“Visitors of the Night” in Contemporary Art Centre (CAC) in Vilnius, 2016

The Morality Reflex
Curator: Heidi Ballet
2016.09.02–10.19
In Contemporary Art Centre (CAC) in Vilnius

 

Artists: Brandon Andrew, Judy Chicago, Leon Ferrari, fierce pussy, Andrea Fraser, Dan Graham, Rana Hamadeh, Linas Jablonskis, Joachim Koester, Carlos Motta, Shelly Nadashi, Karol Radziszewski, Marianna Simnett, Bart Van Dijck, An van. Dienderen, Heidi Voet

Assistant curators: Leo Cohen, Julija Fomina
Architecture: Laura Kaminskaitė

A reflex is an automatic and instantaneous movement in response to an agitation. Released beyond regimes of control, when the body perceives a threat, a stimulus travels to the central nervous system and sets into motion an unconscious primal reaction of the body as a means of self-preservation and protection. Transacted faster than the mind can consciously release directions, an affected body instinctively recoils and withdraws from the realm of possible threat. A morality reflex, then, may be described as the anxious and at times irrational attempt to re-establish moral values when the social complex is perceived to be in a state of decay.

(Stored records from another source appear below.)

-- ==== Sys2Proof/Certificates/Slice0/Obligations.lean ====
section
/-! DEFINITION. The statements for the provers, from the numbered rules of the spec. -/

open Sys2Proof Sys2Proof.Machine

/-! ## Encoding -/

/-- R63 to R83: every instruction is read back from its encoding, a segment whatever bits follow it. -/
def Obligations.DecodeOfEncode : Prop :=
  ∀ (sc : SizeClass) (i : Instr), i.wellFormed sc = true →
    match encode sc i with
    | .command w => decodeCommand w = i
    | .segment bits => ∀ rest, decodeSegment sc (bits ++ rest) = .ok i

/-- R64 (the opcode map and the fields each command uses), R70 (every other field may hold any value), with the layout of R63
as a number. With RSV = 1 (R68, R71) every word decodes to `illegalRsv`, those with a reserved OP too, which match two rows of
the opcode table: the model's choice (log 14). -/
def Obligations.CommandFields : Prop :=
  ∀ (ver : BitVec 6) (ecl : BitVec 2) (mask : BitVec 3) (n nec : BitVec 8),
    decodeCommand (commandWord 0x0 ver ecl mask 0 n nec) = .nop ∧
    decodeCommand (commandWord 0x1 ver ecl mask 0 n nec) = .extract ver mask ∧
    decodeCommand (commandWord 0x2 ver ecl mask 0 n nec) = .deinterleave ver ecl ∧
    decodeCommand (commandWord 0x3 ver ecl mask 0 n nec) = .rsDecode n nec ∧
    decodeCommand (commandWord 0x4 ver ecl mask 0 n nec) = .rsDecodeAll ver ecl ∧
    decodeCommand (commandWord 0x5 ver ecl mask 0 n nec) = .parse ver ∧
    decodeCommand (commandWord 0x6 ver ecl mask 0 n nec) = .decode ver ecl mask ∧
    decodeCommand (commandWord 0x7 ver ecl mask 0 n nec) = .rsEncode n nec ∧
    decodeCommand (commandWord 0x8 ver ecl mask 0 n nec) = .rsFill n nec ∧
    decodeCommand (commandWord 0x9 ver ecl mask 0 n nec) = .reservedOp9 ∧
    decodeCommand (commandWord 0xA ver ecl mask 0 n nec) = .reservedOpA ∧
    decodeCommand (commandWord 0xB ver ecl mask 0 n nec) = .reservedOpB ∧
    decodeCommand (commandWord 0xC ver ecl mask 0 n nec) = .reservedOpC ∧
    decodeCommand (commandWord 0xD ver ecl mask 0 n nec) = .reservedOpD ∧
    decodeCommand (commandWord 0xE ver ecl mask 0 n nec) = .reservedOpE ∧
    decodeCommand (commandWord 0xF ver ecl mask 0 n nec) = .init ∧
    ∀ (op : BitVec 4),
      decodeCommand (commandWord op ver ecl mask 1 n nec) = .illegalRsv op ∧
      ∀ (rsv : BitVec 1), (commandWord op ver ecl mask rsv n nec).toNat =
        op.toNat + 2 ^ 4 * ver.toNat + 2 ^ 10 * ecl.toNat + 2 ^ 12 * mask.toNat + 2 ^ 15 * rsv.toNat + 2 ^ 16 * n.toNat
          + 2 ^ 24 * nec.toNat

/-- R84: the length of every segment is the one R84 gives. -/
def Obligations.SegmentLengths : Prop :=
  ∀ (sc : SizeClass) (i : Instr), i.wellFormed sc = true → ∀ bits, encode sc i = .segment bits → bits.length = i.tableLength sc

/-- The words R70 and R87 write out, and one segment of each kind written out from R73 to R81, decode to what they stand for. -/
def Obligations.SpecWordsDecode : Prop :=
  decodeCommand 0x0000000F = .init ∧
  decodeCommand 0x00000016 = .decode 1 0 0 ∧
  decodeCommand 0x0A1A0003 = .rsDecode 26 10 ∧
  decodeCommand 0x000000A5 = .parse 10 ∧
  decodeCommand 0x00000000 = .nop ∧
  decodeCommand 0xFFFF0000 = .nop ∧
  decodeCommand 0x00007FF0 = .nop ∧
  decodeSegment .small [false, false, false, false] = .ok .term ∧
  decodeSegment .small ([false, false, false, true] ++ natBits 10 4 ++ natBits 10 12 ++ natBits 4 7)
    = .ok (.num [12] (.one 7)) ∧
  decodeSegment .small ([false, true, true, true] ++ natBits 8 0xC1 ++ natBits 16 0x0203) = .ok (.eci21 0x10203) ∧
  decodeSegment .medium ([false, true, false, false] ++ natBits 16 2 ++ natBits 8 0x00 ++ natBits 8 0xFF)
    = .ok (.byte [0x00, 0xFF])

Anxieties around morality are highly prevalent though often operate at an unconscious level and as indirect physical signals. Circuits of volition and involuntary physical acts thus become entangled in relaying a communal consciousness. All religions bear an obsession with the orifices of the body, the threshold between inside and outside, to define what constitutes moral behavior in a faith-bound population. Religious rules decide what can be ingested and with whom sexual intercourse is permitted, and these rules have been partly integrated in civic procedures. As Donald Trump threatens to ban Muslims, revealing new heights in conservatism, and the burkini ban is causing outrage in Europe, a new cross-cultural understanding of morality is needed in order to avoid a growing panic towards all things foreign entering the Hobbesian body politic.

This exhibition addresses the idea of morality as a corporeal mode and aims to articulate links via an embedded cartography of psychological triggers. The research explores moments when moral values came under pressure and became newly shaped, such as the AIDS crisis, the history of birth control, and witch hunting in 15th century Europe. A reading of these instances proposes a history of morality that is not a story of continuous progress towards a free thinking, evenly distributed society, but a chronology that operates quite literally as a muscle, with contraction and relaxation over morality concerns. The exhibition proposes logics below the skin surface to grapple with a climate of fear, the collapse of state welfare, censorship and morality discourse both before and during capitalist acceleration.

Contemporary Art Centre (CAC) is one of the largest contemporary art venues in the Baltic region. It is a public institution founded in 1992 by the Lithuanian Ministry of Culture. The CAC aims to enrich the cultural life of the city and the local and international discourse of contemporary art, and create valuable professional opportunities for artists and other participants of the field.